At T = 10, a multi-breed reference population using WGS data led to a greater increase in accuracy than that obtained for within- or across-population predictions. Depending on the evaluation method and QTL density, accuracies ranged from 0.65 to 0.71 for a trait with a heritability of 0.30 when WGS data were used, while they ranged from 0.41 to 0.60 when SNPs were used, regardless of their density. For the trait with a heritability of 0.07, accuracies ranged from 0.41 to 0.53 when WGS data were used, while they ranged from 0.22 to 0.41 when SNPs were used, regardless of their density.

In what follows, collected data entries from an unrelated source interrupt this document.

/-- The device runs, and the command `c` stands at the head of queue `q` of the session `x`, not yet begun (R434, R437). -/
structure AtHead (s : State) (sess q : Nat) (x : Session) (c : Cmd) : Prop where
  running : s.d.boot.running = true
  unique : (s.d.host.sessions.map (·.id)).Nodup
  session : s.d.host.sessions.find? (fun y => y.id == sess) = some x
  head : ∃ b, (x.queue q).commands.head? = some b ∧ c = Cmd.ofBytes sess q b
  idle : (x.queue q).busy = false

/-- A well-formed command of the KIND `kind` with an operand block of `n` bytes stands at the head of a queue of an authenticated session. -/
structure Posted (s : State) (sess q : Nat) (x : Session) (c : Cmd) (kind n : Nat) : Prop extends AtHead s sess q x c where
  key : x.key.isSome = true
  zeros : c.ok = true
  isKind : c.kind = kind
  len : c.ops.length = n

/-- The commands with their KIND (the CODE, and SUB above it where the operand block begins with one) and the length their operand block must
have (R436, R438, R442, R448). -/
noncomputable def commandTable (s q a b : Nat) : List (Instr × Nat × (Cmd → Nat)) :=
  let sub := fun (code n : Nat) => code + n * 65536
  let is := fun (n : Nat) (_ : Cmd) => n
  let more := fun (c : Cmd) => 16 + c.field 95 64
  List.flatten
    [[(.launch s q, 1, is 8), (.read s q, 2, is 16), (.write s q, 3, more), (.transportFlush s q, 4, is 16), (.transportInvalidate s q, 5, is 16),
      (.shootdown s q, 6, is 16), (.telemetry s q, 9, is 8), (.attest s q, 12, is 32), (.firmwareChunk s q, 13, more)],
     [(.setSplit s q, sub 7 1, is 16), (.setVaultAllotment s q, sub 7 2, is 24), (.setHostWindowRegion s q, sub 7 3, is 16),
      (.setRaceMode s q, sub 7 4, is 80), (.setConeWindow s q, sub 7 5, is 16), (.setHandlerEntry s q, sub 7 6, is 32),
      (.setSaveAreaSize s q, sub 7 7, is 16), (.setBinStoreVault s q, sub 7 8, is 16), (.setCheckpointRegion s q, sub 7 9, is 40),
      (.quarantineClear s q, sub 7 10, is 16)],
     [(.contextCreate s q a b, sub 8 1, is 16), (.contextDestroy s q, sub 8 2, is 16), (.switchOut s q, sub 8 3, is 16),
      (.contextRestore s q, sub 8 4, is 16), (.haltTower s q, sub 10 1, is 24), (.resumeTower s q, sub 10 2, is 24),
      (.debugReadItem s q, sub 10 3, is 24), (.debugWriteItem s q, sub 10 4, is 24), (.endHandlerCrew s q, sub 10 5, is 24),
      (.checkpointTake s q, sub 11 1, is 16), (.warmReset s q, sub 11 2, is 16)],
     [(.setIpv4 s q, sub 14 1, is 24), (.setIpv6 s q, sub 14 2, is 48), (.enrolHostKey s q, sub 14 3, is 80), (.revokeHostKey s q, sub 14 4, is 72),
      (.releaseOwnership s q, sub 14 5, is 8), (.listKeys s q, sub 14 6, is 8)]]

end Sys2Proof.Machine
end

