-- ==== Sys2Proof/Certificates/Slice0/Obligations.lean ====
section
/-! DEFINITION. Obligations: the statements about the machine, in the order of the spec's chapters. Each names the rule it formalises. -/

open Sys2Proof Sys2Proof.Machine

/-! ## Encoding and the step -/

/-- Every well-formed instruction that has an encoding is read back from its words, with every operand (R236 to R239). -/
def Obligations.DecodeEncode : Prop :=  ∀ (i : Instr) (w x : Nat), i.wellFormed = true → encodeWords i = some (w, x) → decodeWord w x = .ok i

/-- The decoder accepts no word but an instruction's own: what it accepts is well formed and encodes to the same words (R238, R250). -/
def Obligations.DecodeIsExact : Prop :=  ∀ (w x : Nat) (i : Instr), decodeWord w x = .ok i → i.wellFormed = true ∧ encodeWords i = some (w, if isTwoWord w then x else 0)

/-- Words written out from the spec's own tables decode to the instructions they stand for (R254, R256, R269, R270, R279, R285, R369). -/
def Obligations.SpecWordsDecode : Prop :=
  decodeWord 0x00000007 0 = .ok (.nop ⟨.always⟩) ∧
  decodeWord 0xE1840807 0x20D00040 = .ok (.ld64 ⟨4, 2, 2, 0, 3, 1, 0, 0x40, .always⟩) ∧
  decodeWord 0x04051467 0 = .ok (.i64Add ⟨5, 5, 6, .always⟩) ∧
  decodeWord 0x2871C017 0 = .ok (.xori ⟨7, 7, 1, .always⟩) ∧
  decodeWord 0x44C81051 0 = .ok (.f32Fma ⟨8, 4, 5, ⟨false, 1⟩⟩) ∧
  decodeWord 0xD8010007 0x0F4A7C15 = .ok (.movxLo ⟨1, 0, 0xF4A7C15, .always⟩) ∧
  decodeWord 0xDC431007 0x0000083C = .ok (.bfxiBfxs ⟨3, 4, 0, 8, 60, .always⟩) ∧
  decodeWord 0x5D030917 0 = .ok (.cvt ⟨4, 3, 2, true, 1, .always⟩) ∧
  decodeWord 0x69C71A13 0 = .ok (.red ⟨7, 6, 8, 1, ⟨false, 3⟩⟩) ∧
  decodeWord 0x00C50807 0 = .ok (.srd ⟨5, 2, .always⟩) ∧
  decodeWord 0x01000C77 0 = .ok (.swrCtmr ⟨7, .always⟩) ∧
  decodeWord 0x01402A57 0 = .ok (.trap ⟨0x2A5, .always⟩)

/-- A step runs the instruction decoded at the program counter (R178, R230, R232): where the crew that moves next stands on a body word of a clause
that passes its checks, and the word and the one after it decode to an instruction, the step is that instruction executed by the chosen group, with
the words of its clause in the instruction cache, and then the dictionary word in progress, if any, settled. The word is the one the crew fetches at
its program counter. A crew that the agenda names takes a free slot only where no older crew of its core could (R393, R396). -/
def Obligations.StepRunsDecoded : Prop :=
  ∀ (s : State) (id k : Nat) (rest : List Choice) (c : Crew) (cl : Clause) (pc : Word) (group : Mask) (skips : List Nat) (i : Instr),
    let w := s.wake
    let s1 : State := { w with d := { w.d with agenda := rest } }
    w.cont = none → (w.d.agenda = .crew id :: rest ∧ s1.mayTake c = true ∨ w.d.agenda = [] ∧ rest = [] ∧ w.d.boot.running = true ∧ w.d.crews = [c] ∧ w.d.turn % 2 = 1) →
    s1.d.crew id = some c → s1.d.issues c = true → (c.sp.ctmrArm = true → c.sp.ctmr ≠ 0) → c.waits = [] → c.repPick = none → c.repGroup = 0 →
    c.pick = some (pc, group, skips) → s1.d.shootdowns = [] → (c.held = true ∨ s1.work.mayStart c pc group = true) →
    s1.work.clauseAt c pc.toNat = .ok (cl, some k) → cl.dict = false → c.entered &&& group = 0 →
    let word := cl.words.getD k 0
    let after := if isTwoWord word then k + 2 else k + 1
    let cu : Cur := { crew := id, group := group, addr := pc, ret := pc + (if isTwoWord word then 8 else 4), word := word, skips := skips
                      runEnd := cl.runEnd && after == cl.words.length }
    let f := s1.fetched c cl
    majorOf word ≠ repMajor → decodeWord word (cl.words.getD (k + 1) 0) = .ok i →
    (∃ r : CodeRange, s1.d.codeRange c = some r ∧ s1.work.codeWord c r.tag pc.toNat = .ok word) ∧
    step s = match exec i { f with d := { f.d with cur := some cu } } with
      | .next u => .next u.settleUnit
      | .fault e => .fault e
      | .refused e => .refused e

At T = 50, a multi-breed reference population using WGS data also led to an increase in accuracy compared to within- or across-population predictions but the increase in accuracy was lower than that obtained at T = 10. With WGS data, accuracies ranged from 0.61 to 0.68 for a trait with a heritability of 0.30 and from 0.37 to 0.48 for a trait with a heritability of 0.07 for the different scenarios. When SNPs at various densities were used, accuracies ranged from 0.41 to 0.59 and from 0.24 to 0.41 for heritabilities of 0.30 and 0.07, respectively.
In summary, increasing QTL density from 45 to 132 per Morgan and time of divergence from 10 to 50 generations led to a decrease in accuracy, although its magnitude depended on trait heritability and the evaluation method. With a density of 45 QTL/Morgan, MixP was superior to SNP-BLUP when using WGS data but SNP-BLUP was as good as MixP when the QTL density increased to 132 QTL/Morgan. Accuracy was highest, i.e. 0.71 for the trait with a heritability of 0.30 at 45 QTL/Morgan and using MixP when populations had diverged for 10 generations.
Scenario 4: Impact of size of the single-breed versus the multi-breed reference population
Table 6 shows the impact of using either a single- (200 or 400 individuals) or multi-breed reference population on the accuracy of genomic prediction. The impact of increasing the reference population size in the case of across-breed prediction was also analyzed but since the results followed the same trend as those in Table 4, they were not included in Table 6. Multi-breed estimation of SNP effects with WGS data at either 10 or 50 generations of divergence resulted in higher accuracy than when using 200 single-breed individuals. However, single-breed predictions resulted in higher accuracies than multi-breed predictions when equal numbers of reference individuals (400) were used.
Discussion
This study examined the accuracy of genomic prediction for within-population, across-population, and multi-breed reference populations. WGS data, various SNP densities, QTL densities, trait heritabilities, and GEBV estimation methods were used. Results show that the use of WGS data would lead to increased accuracy of genomic prediction for low to moderately heritable traits. Increases in accuracy from using WGS data were much greater with a multi-breed reference population but remained substantial in across-population scenarios. For within-population predictions, the use of WGS data compared to data3000 increased accuracy by 3.1 and 3.3 % (SNP-BLUP) and by 5.7 and 5.9 % (MixP) for traits with heritabilities equal to 0.30 and 0.07, respectively, at 45 QTL/Morgan. With 132 QTL/Morgan, these figures decreased to 1.2 and 4.5 % (SNP-BLUP) and to 1.4 and 4.5 % (MixP). Expanding the reference population with animals from another population (breed) and using WGS data resulted in a remarkable increase in accuracy compared to that achieved by within-population prediction. When SNPs at various densities were used, only a minor or no increase in accuracy was observed. In general, MixP had an advantage over SNP-BLUP at low QTL density, but this advantage decreased as QTL density increased, probably due to the many QTL with smaller effects. With many QTL with smaller effects, the MixP method was less able to pinpoint the SNP(s) that best explained the QTL.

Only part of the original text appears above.